Add MachinePool adoption procedure documentation

Instructions for interacting with me using PR comments are available here. If you have questions or suggestions related to my behavior, please file an issue against the openshift-eng/jira-lifecycle-plugin repository.

openshift-ci · 2025-12-16T04:56:25Z

[APPROVALNOTIFIER] This PR is NOT APPROVED

This pull-request has been approved by: huangmingxia
Once this PR has been reviewed and has the lgtm label, please assign dlom for approval. For more information see the Code Review Process.

The full list of commands accepted by this bot can be found here.

Details

Needs approval from an approver in each of these files:

OWNERS

Approvers can indicate their approval by writing /approve in a comment
Approvers can cancel approval by writing /approve cancel in a comment

huangmingxia · 2025-12-17T08:11:27Z

/hold

huangmingxia · 2025-12-19T01:54:05Z

/unhold

huangmingxia · 2025-12-19T11:18:14Z

/test periodic-images

huangmingxia · 2025-12-19T11:27:54Z

/test periodic-images

huangmingxia · 2025-12-19T11:54:12Z

/test periodic-images

huangmingxia · 2025-12-19T12:23:23Z

/test periodic-images

huangmingxia · 2025-12-19T14:24:00Z

/test periodic-images

openshift-ci · 2025-12-19T14:42:14Z

@huangmingxia: all tests passed!

Full PR test history. Your PR dashboard.

Details

Instructions for interacting with me using PR comments are available here. If you have questions or suggestions related to my behavior, please file an issue against the kubernetes-sigs/prow repository. I understand the commands that are listed here.

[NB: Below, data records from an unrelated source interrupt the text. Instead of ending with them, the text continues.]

-- ==== Sys2Proof/Decode.lean ====
section
/-! DEFINITION. The command encoding (spec file 30): the fields of a command word, how many payload words follow
it, how payload bytes are packed, the total decoder with its reasons for refusing, and the encoder. -/

namespace Sys2Proof

/-- The `op` field, bits [31:28] (R46). -/
def opOf (w : Word32) : BitVec 4 := w.extractLsb' 28 4

/-- The `ctx` field, bits [27:24] (R46). -/
def ctxOf (w : Word32) : CtxNum := w.extractLsb' 24 4

/-- The `arg` field, bits [23:0] (R46). -/
def argOf (w : Word32) : BitVec 24 := w.extractLsb' 0 24

/-- The bytes of payload that the command word announces (R47). -/
def payloadBytes (w : Word32) : Nat :=
  if opOf w = 0x2#4 then (w.extractLsb' 8 16).toNat
  else if opOf w = 0x6#4 then (w.extractLsb' 0 24).toNat
  else 0

/-- The words of payload that follow the command word (R47), legal or not. -/
def payloadWords (w : Word32) : Nat := (payloadBytes w + 3) / 4

/-- The four bytes of a stream word, lowest bits first (R48). -/
def wordBytes (w : Word32) : List Byte :=
  [w.extractLsb' 0 8, w.extractLsb' 8 8, w.extractLsb' 16 8, w.extractLsb' 24 8]

/-- The first `n` payload bytes that the words carry; the spare bytes of the last word are ignored (R48). -/
def unpackBytes (n : Nat) (ws : List Word32) : List Byte := (ws.flatMap wordBytes).take n

/-- One stream word from four bytes, first byte lowest (R48). -/
def packWord (b0 b1 b2 b3 : Byte) : Word32 := b3 ++ b2 ++ b1 ++ b0

/-- Bytes packed four to a stream word, the spare bytes of the last word 0 (R48, by its convention). -/
def packBytes : List Byte → List Word32
  | [] => []
  | [a] => [packWord a 0 0 0]
  | [a, b] => [packWord a b 0 0]
  | [a, b, c] => [packWord a b c 0]
  | a :: b :: c :: d :: rest => packWord a b c d :: packBytes rest

/-- Why a command word is illegal (R63). -/
inductive Illegal where
  /-- (a) `op` is 0x0 or 0xA to 0xF. -/
  | reservedOp
  /-- (b) `op` is 0x1 or 0x2 and `ctx` is not 0. -/
  | ctxNotZero
  /-- (d) a bit that must be 0 is 1. -/
  | reservedBits
  /-- (e) `op` is 0x8 and `idx` is 24 or more. -/
  | digestIndex
deriving DecidableEq, Repr

/-- What a command word with its payload decodes to. -/
inductive Decoded where
  /-- One of the nine commands. -/
  | command (i : Instr)
  /-- An illegal word, with the clause of R63 it falls under. -/
  | illegal (why : Illegal)
deriving DecidableEq, Repr

/-- Decoding, total on 32-bit words (R52, R53, R63). The one clause of R63 that is not decided here is (c),
`ctx < NGEN`: it depends on the block and is checked where the context is selected (`State.onCtx`). -/
def decode (w : Word32) (payload : List Word32) : Decoded :=
  if opOf w = 0x1#4 then
    if ctxOf w ≠ 0 then .illegal .ctxNotZero
    else if argOf w ≠ 0 then .illegal .reservedBits
    else .command .sboxInitDefault
  else if opOf w = 0x2#4 then
    if ctxOf w ≠ 0 then .illegal .ctxNotZero
    else .command (.sboxInit (w.extractLsb' 0 8) (unpackBytes (payloadBytes w) payload))
  else if opOf w = 0x3#4 then
    if w.extractLsb' 9 15 ≠ 0 then .illegal .reservedBits
    else .command (.genNew (ctxOf w) (w.extractLsb' 0 8) (w.getLsbD 8))
  else if opOf w = 0x4#4 then
    if argOf w ≠ 0 then .illegal .reservedBits
    else .command (.genReset (ctxOf w))
  else if opOf w = 0x5#4 then
    if w.extractLsb' 8 16 ≠ 0 then .illegal .reservedBits
    else .command (.updateByte (ctxOf w) (w.extractLsb' 0 8))
  else if opOf w = 0x6#4 then
    .command (.update (ctxOf w) (unpackBytes (payloadBytes w) payload))
  else if opOf w = 0x7#4 then
    if argOf w ≠ 0 then .illegal .reservedBits
    else .command (.finalize (ctxOf w))
  else if opOf w = 0x8#4 then
    if w.extractLsb' 5 19 ≠ 0 then .illegal .reservedBits
    else if 24 ≤ (w.extractLsb' 0 5).toNat then .illegal .digestIndex
    else .command (.digestRead (ctxOf w) (w.extractLsb' 0 5))
  else if opOf w = 0x9#4 then
    if argOf w ≠ 0 then .illegal .reservedBits
    else .command (.status (ctxOf w))
  else .illegal .reservedOp

/-- The command word with the three fields of R46. -/
def commandWord (op : BitVec 4) (ctx : CtxNum) (arg : BitVec 24) : Word32 := op ++ ctx ++ arg

/-- The command word of a command (R54 to R62). -/
def encodeHead : Instr → Word32
  | .sboxInitDefault => commandWord 0x1#4 0 0
  | .sboxInit passes seed => commandWord 0x2#4 0 (BitVec.ofNat 16 seed.length ++ passes)
  | .genNew g passes tiger2 => commandWord 0x3#4 g ((0#15 ++ BitVec.ofBool tiger2) ++ passes)
  | .genReset g => commandWord 0x4#4 g 0
  | .updateByte g byte => commandWord 0x5#4 g (0#16 ++ byte)
  | .update g data => commandWord 0x6#4 g (BitVec.ofNat 24 data.length)
  | .finalize g => commandWord 0x7#4 g 0
  | .digestRead g idx => commandWord 0x8#4 g (0#19 ++ idx)
  | .status g => commandWord 0x9#4 g 0

/-- The words of a command: its command word, then its payload words (R45). -/
def encode (i : Instr) : List Word32 := encodeHead i :: packBytes i.payload

/-- The words that a row's bits `w`, `nbits` of them, stand for: bit 0 is the least significant bit of the
command word, and the payload words that it announces follow it, their bits counted on from bit 32 and zero above
`nbits`. -/
def tableWords (nbits w : Nat) : List Word32 :=
  let v := w % 2 ^ nbits
  (List.range (1 + payloadWords (BitVec.ofNat 32 v))).map fun k => BitVec.ofNat 32 (v >>> (32 * k))

/-- The command that the decoder reads from a row's bits; none where the word is illegal. The words are stored in
the order of the stream (R45). -/
def decodeTableWord (nbits w : Nat) : Option Instr :=
  match tableWords nbits w with
  | [] => none
  | head :: payload =>
    match decode head payload with
    | .command i => some i
    | .illegal _ => none

end Sys2Proof
end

huangmingxia · 2025-12-19T15:10:02Z

Hi @2uasimojo @suhanime @dlom Could you please help review this doc update when you have time? Thank you!

2uasimojo

This is great work @huangmingxia. We've still got a few gaps to close -- see inline.

2uasimojo · 2026-01-02T20:49:37Z

docs/using-hive.md

+If you want to adopt additional MachineSets for a cluster that is already managed by Hive, you can do so by creating MachinePools that match the existing MachineSets.
+
+Steps:  
+1. Label the existing MachineSets with `hive.openshift.io/machine-pool=<pool-name>`


Confusing terminology here: "pool name" could refer to the MachinePool.metadata.name or the MachinePool.spec.name. I don't have any great ideas for unambiguous terms for these, do you? You've done a good job being specific below, but it might benefit the reader if we introduced precise terminology early and used it consistently throughout.

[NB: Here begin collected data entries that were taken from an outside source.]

-- ==== Sys2Proof/Machine/Core.lean ====
section
/-! DEFINITION. The machine as the host runs it. -/

def Sys2Proof.core : Host.Core := { State := Sys2Proof.Machine.State, Fault := Sys2Proof.Machine.Fault, Refusal := Sys2Proof.Machine.Refusal, step := Sys2Proof.Machine.step, reset := Sys2Proof.Machine.State.reset }
end

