/-- A word with the fields of a row decodes to the row's command (R53). -/
theorem decode_of_rowFields {w : Word32} {p : List Word32} {i : Instr} (h : RowFields w p i) :
    decode w p = .command i := by
  cases i with
  | sboxInitDefault =>
    obtain ⟨hop, hctx, harg⟩ := h
    simp only [decode, hop, hctx, harg]
    rfl
  | sboxInit passes seed =>
    obtain ⟨hop, hctx, rfl, rfl⟩ := h
    simp only [decode, hop, hctx]
    rfl
  | genNew g passes tiger2 =>
    obtain ⟨hop, hbits, rfl, rfl, rfl⟩ := h
    simp only [decode, hop, hbits]
    rfl
  | updateByte g byte =>
    obtain ⟨hop, hbits, rfl, rfl⟩ := h
    simp only [decode, hop, hbits]
    rfl
  | update g data =>
    obtain ⟨hop, rfl, rfl⟩ := h
    simp only [decode, hop]
    rfl
  | digestRead g idx =>
    obtain ⟨hop, hbits, rfl, rfl, hidx⟩ := h
    simp only [decode, hop, hbits, Nat.not_le.mpr hidx]
    rfl
  | genReset g | finalize g | status g =>
    obtain ⟨hop, harg, rfl⟩ := h
    simp only [decode, hop, harg]
    rfl

/-- Decoding answers a command exactly on the fields of its row (R53). -/
theorem decode_eq_command_iff {w : Word32} {p : List Word32} {i : Instr} :
    decode w p = .command i ↔ RowFields w p i := by
  refine ⟨fun h => ?_, decode_of_rowFields⟩
  have hspec := decodedAsSpecified_decode w p
  rwa [h] at hspec

/-! ## Masks -/

theorem opOf_and (v w : Word32) : opOf (v &&& w) = opOf v &&& opOf w := BitVec.extractLsb'_and
theorem ctxOf_and (v w : Word32) : ctxOf (v &&& w) = ctxOf v &&& ctxOf w := BitVec.extractLsb'_and
theorem argOf_and (v w : Word32) : argOf (v &&& w) = argOf v &&& argOf w := BitVec.extractLsb'_and

/-- Masking with ones from bit `k` up gives 0 exactly when those bits are 0. -/
theorem and_highMask_eq_zero_iff {n : Nat} (x : BitVec n) (k : Nat) :
    x &&& (BitVec.allOnes n <<< k) = 0 ↔ x.extractLsb' k (n - k) = 0 := by
  constructor
  · intro h
    apply BitVec.eq_of_getLsbD_eq
    intro j hj
    have hbit := congrArg (BitVec.getLsbD · (k + j)) h
    simpa [hj, show k + j < n by omega, show j < n by omega] using hbit
  · intro h
    apply BitVec.eq_of_getLsbD_eq
    intro j hj
    have hbit := congrArg (BitVec.getLsbD · (j - k)) h
    by_cases hk : j < k
    · simp [hk]
    · simpa [hj, hk, show j - k < n - k by omega, show k + (j - k) = j by omega] using hbit

/-- A row's mask takes `op` in full, `ctx` through `m`, and the bits of `arg` from bit `k` up; its match is 0 but for
`op` (R54 to R62). -/
theorem and_mask_eq_match_iff {w mask val : Word32} {op m : BitVec 4} {k : Nat} (hk : k ≤ 24)
    (hmask : mask = commandWord 0xF#4 m (BitVec.allOnes 24 <<< k)) (hval : val = commandWord op 0 0) :
    w &&& mask = val ↔ opOf w = op ∧ ctxOf w &&& m = 0 ∧ w.extractLsb' k (24 - k) = 0 := by
  rw [hmask, hval, word_eq_iff_fields, opOf_and, ctxOf_and, argOf_and, opOf_commandWord, ctxOf_commandWord,
    argOf_commandWord, opOf_commandWord, ctxOf_commandWord, argOf_commandWord, and_highMask_eq_zero_iff,
    extract_argOf w (by omega), show 0xF#4 = BitVec.allOnes 4 from rfl, BitVec.and_allOnes]

section rows
variable {w : Word32} (mask val : Word32) (op : BitVec 4) {k : Nat}

/-- A row that leaves `ctx` open (R56 to R62). -/
theorem match_iff_of_anyCtx (hk : k ≤ 24) (hmask : mask = commandWord 0xF#4 0 (BitVec.allOnes 24 <<< k))
    (hval : val = commandWord op 0 0) : w &&& mask = val ↔ opOf w = op ∧ w.extractLsb' k (24 - k) = 0 := by
  simp [and_mask_eq_match_iff hk hmask hval]

/-- A row that asks for `ctx` 0 (R54, R55). -/
theorem match_iff_of_ctxZero (hk : k ≤ 24) (hmask : mask = commandWord 0xF#4 0xF#4 (BitVec.allOnes 24 <<< k))
    (hval : val = commandWord op 0 0) :
    w &&& mask = val ↔ opOf w = op ∧ ctxOf w = 0 ∧ w.extractLsb' k (24 - k) = 0 := by
  rw [and_mask_eq_match_iff hk hmask hval, show 0xF#4 = BitVec.allOnes 4 from rfl, BitVec.and_allOnes]

end rows

theorem payloadBytes_of_sboxInit {w : Word32} (hop : opOf w = 0x2#4) :
    payloadBytes w = (w.extractLsb' 8 16).toNat := by
  simp [payloadBytes, hop]

theorem payloadBytes_of_update {w : Word32} (hop : opOf w = 0x6#4) : payloadBytes w = (w.extractLsb' 0 24).toNat := by
  simp [payloadBytes, hop]

/-- Settles O3: each row's mask and match ask for its fields; an `arg` that is all operand asks for no bits. -/
theorem decodeFollowsMaskAndMatch : Obligations.DecodeFollowsMaskAndMatch := by
  have hempty (w : Word32) : w.extractLsb' 24 (24 - 24) = 0 := BitVec.of_length_zero
  intro w p
  refine ⟨?_, fun passes seed => ?_, fun g passes tiger2 => ?_, fun g => ?_, fun g byte => ?_, fun g data => ?_,
    fun g => ?_, fun g idx => ?_, fun g => ?_⟩ <;> rw [decode_eq_command_iff]
  · exact (match_iff_of_ctxZero 0xFFFFFFFF#32 0x10000000#32 0x1#4 (k := 0) (by decide) rfl rfl).symm
  · simp only [match_iff_of_ctxZero 0xFF000000#32 0x20000000#32 0x2#4 (k := 24) (by decide) rfl rfl, RowFields,
      hempty, and_true, and_assoc]
    exact and_congr_right fun hop => by rw [payloadBytes_of_sboxInit hop]
  · rw [match_iff_of_anyCtx 0xF0FFFE00#32 0x30000000#32 0x3#4 (k := 9) (by decide) rfl rfl, and_assoc]
    exact Iff.rfl
  · rw [match_iff_of_anyCtx 0xF0FFFFFF#32 0x40000000#32 0x4#4 (k := 0) (by decide) rfl rfl, and_assoc]
    exact Iff.rfl
  · rw [match_iff_of_anyCtx 0xF0FFFF00#32 0x50000000#32 0x5#4 (k := 8) (by decide) rfl rfl, and_assoc]
    exact Iff.rfl
  · simp only [match_iff_of_anyCtx 0xF0000000#32 0x60000000#32 0x6#4 (k := 24) (by decide) rfl rfl, RowFields,
      hempty, and_true]
    exact and_congr_right fun hop => by rw [payloadBytes_of_update hop]; exact Iff.rfl
  · rw [match_iff_of_anyCtx 0xF0FFFFFF#32 0x70000000#32 0x7#4 (k := 0) (by decide) rfl rfl, and_assoc]
    exact Iff.rfl
  · rw [match_iff_of_anyCtx 0xF0FFFFE0#32 0x80000000#32 0x8#4 (k := 5) (by decide) rfl rfl, and_assoc]
    exact Iff.rfl
  · rw [match_iff_of_anyCtx 0xF0FFFFFF#32 0x90000000#32 0x9#4 (k := 0) (by decide) rfl rfl, and_assoc]
    exact Iff.rfl

end Sys2Proof.Proofs
end

section
/-! SUPPORT. Encoding undoes decoding (R47, R48, R53): a command is fixed by the fields of its row. -/

namespace Sys2Proof.Proofs
open Sys2Proof.Machine Sys2Proof.Laws

/-- With enough payload words, as many bytes are unpacked as asked for (R48). -/
theorem unpackBytes_length {n : Nat} {ws : List Word32} (h : n ≤ 4 * ws.length) : (unpackBytes n ws).length = n := by
  simpa [unpackBytes, wordBytes, Nat.mul_comm] using h

theorem wellFormed_of_rowFields {w : Word32} {p : List Word32} {i : Instr} (h : RowFields w p i) :
    WellFormed i = true := by
  cases i with
  | sboxInit passes seed =>
    obtain ⟨hop, _, _, rfl⟩ := h
    refine decide_eq_true ((unpackBytes_length_le _ p).trans_lt ?_)
    rw [payloadBytes_of_sboxInit hop]
    exact BitVec.isLt _
  | update g data =>
    obtain ⟨hop, _, rfl⟩ := h
    refine decide_eq_true ((unpackBytes_length_le _ p).trans_lt ?_)
    rw [payloadBytes_of_update hop]
    exact BitVec.isLt _
  | digestRead g idx =>
    obtain ⟨_, _, _, rfl, hidx⟩ := h
    exact decide_eq_true hidx
  | _ => rfl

2uasimojo · 2026-01-02T20:55:45Z

docs/using-hive.md

+   - Current replica count
+   - Any platform-specific configurations (root volume settings, etc.)
+
+2. **Label the existing MachineSets** with the `hive.openshift.io/machine-pool` label. The label value must match the `spec.name` you will use in the MachinePool:


Naming deep dive:

This webhook check forces the MachinePool name to be composed of the CD name and the pool.spec.name.

This restriction should be noted here so the reader doesn't have to find out about it by bouncing off the webhook :)

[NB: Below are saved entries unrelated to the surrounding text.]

/-- The reasons that one field gives (R149, R52, R176, R206, R64). -/
def useReasons (u : Use) (x : Nat) : List Nat :=
  match u with
  | .z => if x = 0 then [] else [0x03]
  | .v offs al =>
    (if x % al = 0 then [] else [0x0A]) ++ (if offs.all (fun o => decide (x + o < 128)) then [] else [0x0B])
  | .lim k => if x < k then [] else [0x0B]
  | .md => if x = 0 then [0x0C] else if x < 12 then [] else [0x0B]
  | .any => []

/-- Whether a field is read as v registers, so that a last-use mark of it is legal (R152). -/
def isV (u : Use) : Bool := match u with | .v _ _ => true | _ => false

/-- R349: TA and TB belong to one class, with scales only in the 8-bit and 4-bit classes. -/
def legalClass (ta tb : Nat) (sa sb : Bool) : Bool :=
  match ta, tb with
  | 1, 1 => !sa && !sb | 2, 2 => !sa && !sb | 3, 3 => !sa && !sb
  | 4, 4 => true | 4, 5 => true | 5, 4 => true | 5, 5 => true | 6, 6 => true
  | _, _ => false

/-- R244: elements of a type held by one word or pair. -/
def epw (t : Nat) : Nat :=
  match t with
  | 0 => 1 | 1 => 1 | 2 => 2 | 3 => 2 | 4 => 4 | 5 => 4 | 6 => 8 | 7 => 1 | 8 => 1 | 9 => 4 | 10 => 4 | _ => 8

/-- A reason when a condition holds. -/
def rif (c : Bool) (r : Nat) : List Nat := if c then [r] else []

/-- The reasons that an instruction's IMM13 gives, by its own layout. -/
def immReasons (op f imm b : Nat) : List Nat :=
  match op with
  | 0x06 | 0x07 | 0x28 | 0x29 | 0x2A | 0x2B | 0x31 => []
  | 0x0D => rif (decide (imm / 1024 % 4 ≠ 0)) 3 ++ rif (imm.testBit 12 && decide (imm % 1024 ≠ 0)) 3
  | 0x15 | 0x16 | 0x1A | 0x1E => rif (decide (imm / 8 ≠ 0)) 3 ++ rif (decide (4 < imm % 8)) 0x0B
  | 0x1F =>
    let dt := imm / 256 % 16
    let st := imm / 16 % 16
    let ns := imm.testBit 3
    let rm := imm % 8
    rif (imm.testBit 12) 3 ++ rif (decide (11 < dt) || decide (11 < st) || decide (4 < rm)) 0x0B ++
    rif (decide (epw st ≤ b)) 0x0B ++
    (if f = 0 then
      rif (decide (dt = st)) 0x0B ++ rif (decide (7 ≤ st) && decide (4 ≤ dt ∧ dt ≤ 6)) 0x0B ++
      rif (ns && decide (dt ≠ 4 ∧ dt ≠ 5)) 0x0B ++ rif (decide (rm ≠ 0 ∧ 7 ≤ st ∧ 7 ≤ dt)) 0x0B
    else rif (decide (3 < st) || decide (dt ≠ 0) || ns) 0x0B)
  | 0x20 =>
    let rw := imm.testBit 7
    let ns := imm.testBit 6
    let fmt := imm / 8 % 8
    let rm := imm % 8
    rif (decide (imm / 256 ≠ 0)) 3 ++ rif (decide (2 < fmt) || decide (4 < rm)) 0x0B ++
    (if rw then rif (decide (f = 4) || ns || decide (rm ≠ 0) || decide (fmt ≠ 0)) 0x0B
     else rif (decide ((f = 0 ∨ f = 1) ∧ 1 < fmt) || decide ((f = 2 ∨ f = 3) ∧ fmt ≠ 2) ||
        (ns && decide (f ≠ 0)) || decide (rm ≠ 0 ∧ (f = 1 ∨ f = 3 ∨ f = 4))) 0x0B)
  | 0x22 => rif (decide (imm / 32 % 64 ≠ 0)) 3 ++ rif (imm.testBit 12 && decide (imm % 32 ≠ 0)) 3
  | 0x2C | 0x2D | 0x2E | 0x2F =>
    let nr := imm.testBit 5
    rif (decide (imm / 64 ≠ 0)) 3 ++ rif (nr && decide (0x2E ≤ op)) 3 ++ rif (decide (5 < imm / 4 % 8)) 0x0B ++
    rif (imm.testBit 0 && (nr || decide (op = 0x2F))) 0x0B
  | 0x3C => rif (decide (imm / 32 ≠ 0)) 3 ++ rif (decide (5 < imm / 4 % 8)) 0x0B
  | 0x61 => rif (decide (imm / 1024 ≠ 0)) 3 ++ rif (decide (f ≠ 4 ∧ imm % 1024 ≠ 0)) 0x0B
  | 0x62 =>
    let ty := imm / 512 % 4
    let ok := match f with
      | 2 => decide (ty = 2)
      | 5 => decide (ty = 0)
      | _ => decide (ty ≤ 2)
    rif (decide (imm / 2048 ≠ 0)) 3 ++ rif (!ok) 0x0B ++ rif (decide (f ≠ 2 ∧ imm % 512 ≠ 0)) 0x0B
  | 0x63 => if f = 2 then rif (decide (1 < imm)) 3 else rif (decide (imm ≠ 0)) 3
  | _ => rif (decide (imm ≠ 0)) 3

/-- R66: the special-register indexes that exist. -/
def srExists (k : Nat) : Bool :=
  decide (k ≤ 0x10) || [0x12, 0x14, 0x16, 0x17, 0x18, 0x19, 0x1A, 0x1C].contains k

/-- The reasons that single instructions add (R66, R176, R202, R220, R244, R346, R347, R350, R353, R208, R159). -/
def ownReasons (op f d a b : Nat) (i : Nat) : List Nat :=
  match op, f with
  | 0x24, _ => rif (!srExists a) 0x0B
  | 0x38, 3 => rif (decide (d = 0 ∨ 14 < d)) 0x0B
  | 0x38, 5 => rif (decide (d = 0 ∨ 14 < d)) 0x0B
  | 0x3A, 1 => rif (decide (i ≠ 0)) 3
  | 0x3D, 5 => rif (decide (127 < d + a)) 0x0B
  | 0x3E, _ => rif (decide (64 ≤ d) || decide (a % 2 ≠ 0) || decide (b % 2 ≠ 0)) 3
  | 0x70, 1 => rif (!legalClass d a (b.testBit 0) (b.testBit 1)) 0x0B
  | 0x73, 0 => rif (decide (b % 16 = 0 ∨ 5 < b % 16)) 0x0B
  | 0x76, 2 => rif (decide (b < 4 ∧ a ≠ 0)) 0x0B
  | _, _ => []

/-- Every reason of R167 that a framed word gives, in the lane stream (`m = false`) or the M-stream. -/
def reasons (m : Bool) (r : Raw) : List Nat :=
  let op := r.op.toNat
  let f := r.f.toNat
  let imm := immOf r
  match opInfo op with
  | none => [0x01]
  | some (_, n) =>
    let stream := rif (isM op != m) 0x09 ++ rif (m && r.s) 0x09
    if n ≤ f then 0x02 :: stream
    else
      let fm := ofRaw r
      stream ++ useReasons fm.d r.d.toNat ++ useReasons fm.a r.a.toNat ++ useReasons fm.b r.b.toNat ++
      ownReasons op f r.d.toNat r.a.toNat r.b.toNat (match r.i with | some w => w.toNat | none => 0) ++
      rif (decide (op = 0x3E) && r.s) 3 ++
      (match r.x with
       | none => []
       | some x =>
         useReasons fm.c x.c.toNat ++ rif (!x.ge && (decide (x.g ≠ 0) || x.gn)) 0x04 ++
         rif (x.l.getLsbD 2 && !isV fm.a) 0x05 ++ rif (x.l.getLsbD 1 && !isV fm.b) 0x05 ++
         rif (x.l.getLsbD 0 && !isV fm.c) 0x05 ++ immReasons op f imm r.b.toNat)

/-- The least of a list of reasons; none where there is none. -/
def least (l : List Nat) : Option Nat :=
  match l with
  | [] => none
  | x :: xs => some (xs.foldl min x)

/-- R167: the lowest reason for which a framed word is no instruction; none where it is one. -/
def check (m : Bool) (r : Raw) : Option Nat := least (reasons m r)

end Forms
end Sys2Proof
end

Are we allowed to pick any arbitrary pool.spec.name regardless of the names of the existing MachineSets? I know we'll use the spec.name to compose the names of new msets when we're creating them; and I know we used to match existing msets by name but don't anymore (right??). If you didn't test this scenario explicitly, please do. LMK if you want to discuss specifics.

(LATER)
3. Oh, there's also HIVE-2199, which I think indicates that we could end up deleting msets whose names match the naming convention accidentally? This may warrant a warning in the documentation, or maybe even a much more prescriptive procedure.

2uasimojo · 2026-01-02T20:59:27Z

docs/using-hive.md

+   # Check MachinePool status, MachineSets are listed in status
+   oc get machinepool mycluster-worker -n mynamespace -o yaml
+   
+   # Check that existing MachineSets were not recreated
+   oc get machinesets -n openshift-machine-api


It's not clear that these two commands are run on different clusters (the first on the hub, the second on the spoke). Above you called the latter "the cluster that you want to manage". Let's establish the terms "hub" and "spoke" early in this section and then be explicit using those terms any time oc is being invoked.

2uasimojo · 2026-01-02T21:01:58Z

docs/using-hive.md

+- Hive will scale `us-east-1a` from 1 to 2 replicas → 1 new Machine created
+- Hive will scale `us-east-1f` from 2 to 1 replica → 1 Machine deleted
+
+Special case: If the total number of replicas equals the number of zones, zone order does not matter (each zone gets exactly 1 replica).


To be annoyingly precise, this extends to whenever the number of replicas is an exact multiple of the number of zones. It may not be worth trying to explain that here -- in fact, I'm not sure it's necessary to mention the subject at all. WDYT?

2uasimojo · 2026-01-02T21:43:40Z

docs/using-hive.md

+
+3. **Create a MachinePool** with specifications that exactly match the existing MachineSets:
+   - The `spec.name` must match the label value you applied in step 2
+   - The `spec.platform` configuration (instance type, zones, etc.) must exactly match the existing MachineSets


Annoyingly, we also rely on the CD.spec.platform for certain pieces of MachineSet configuration.

AWS: Region, UserTags

Azure: Region

GCP: Region

IBMCloud: Region (to discover zones when not specified).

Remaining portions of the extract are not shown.